Porque contra lo que creía don Juan, el sesudo ma trimonio Lapeira estimaba que aquella relación era ya a modo de un matrimonio, que don Juan necesitaba de una voluntad que supliera a la que le faltaba, y que si llegaban a tener hijos, el de sus amigos estaba salvado. Y de esto hablaban con frecuencia en sus comentarios domésticos, en la mesa, a la tragicomedia de la ciudad, sin recatarse delante de su hija, de la angelical Berta, que de tal modo fué interesándose por don Juan.

Pero Berta, cuando oía a sus padres lamentarse de que Raquel no fuese hechia madre por don Juan y que luego se anudase para siempre y ante toda ley divina y humana—o mejor teocrática y democrática—aquel enlace de aventura, sentía dentro de si el deseo de que no fuera eso, y soñaba luego, a solas, con poder llegar a ser el ángel redentor de aquel náufrago de los amores y el que le sacase del puerto de las tormentas.

¿Cómo es que don Juan y Berta habían tenido el mismo sueño?
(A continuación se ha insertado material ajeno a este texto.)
/-- The running minimum with one more value, as `maxWith`. -/
def minWith (m : Option Num) (v : Num) : Option Num :=
  match m with
  | none => some (if v.isNan then .nan false else v)
  | some w => if v.isNan then some w else if w.isNan then some v else some (if v.lt w then v else w)

/-- A running statistic of R252 with more elements: 0 sum, 1 sum of squares, 2 maximum, 3 minimum. -/
def statAdd (strict : Bool) (rop : Nat) (f : Fmt) (e : StatEntry) (cs : List EWrite) : StatEntry × FpFlags :=
  let vs := cs.map fun c => f.decode c.code
  let acc := accFmt [f, .fp32]
  let split := !strict && f == .fp64
  let ts := vs.map fun v => if rop = 1 then Term.prod split v v else Term.whole v
  let (sum, fl) : RunSum × FpFlags :=
    if 2 ≤ rop then (e.sum, { nv := vs.any Num.isSnan })
    else if f.isInt then (e.sum.addInt (ts.map (·.v)), {})
    else if strict then RunSum.addStrict acc e.sum (ts.map (·.v))
    else (e.sum.addFast ts, {})
  ({ e with sum, max := if rop = 2 then vs.foldl maxWith e.max else if rop = 3 then vs.foldl minWith e.max else e.max
            count := e.count + cs.length
            mark := some (if strict then (if acc == .fp64 then .strict64 else .strict32) else .fast)
            slush := e.slush || cs.any (·.mark) }, fl)

/-- The FP32 value of a running statistic. The spec does not say whether the course's SAT or the FP32 default holds for
a value beside OUT; the statistics take SAT. DESIGN CHOICE, log entry 160. -/
def statRead (rop : Nat) (sat : Bool) (f : Fmt) (e : StatEntry) : FW :=
  let v := if rop < 2 then e.sum.result .fp32 sat else Fmt.fp32.encode sat f.isInt (e.max.getD (.nan false))
  { w := v.code.setWidth 32, mark := e.slush, fl := v.flags }

/-- ROP (R250). -/
def CourseDesc.rop (d : CourseDesc) : Nat := ((d.par 0).extractLsb' 5 2).toNat

/-- Adds the elements of a tile to the statistics of their rows or columns. -/
def CourseRun.statTile (r : CourseRun) (rop : Nat) (f : Fmt) (cols : Bool) (ws : List EWrite) : CourseRun :=
  let n := if cols then r.vc else r.vr
  (List.range n).foldl (fun (r : CourseRun) q =>
    let key := if cols then 64 * r.at'.j + q else q
    let mine := ws.filter fun w => (if cols then w.i % 64 else w.i / 64) == q
    let (e, fl) := statAdd r.d.s rop f (sget {} r.stat key) mine
    ({ r with stat := sset {} r.stat key e }).raise fl) r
Alguna vez, al encontrarse sus miradas, al darse las manos, en las no raras visitas que don Juan hacía a casa de los señores Lapeira, había nacido aquel sueño. Y hasta había sucedido tal vez, no hacia mucho, que fué Berta quien recibió al compañero de juegos de su infancia y que los padres tardaron algo en llegar.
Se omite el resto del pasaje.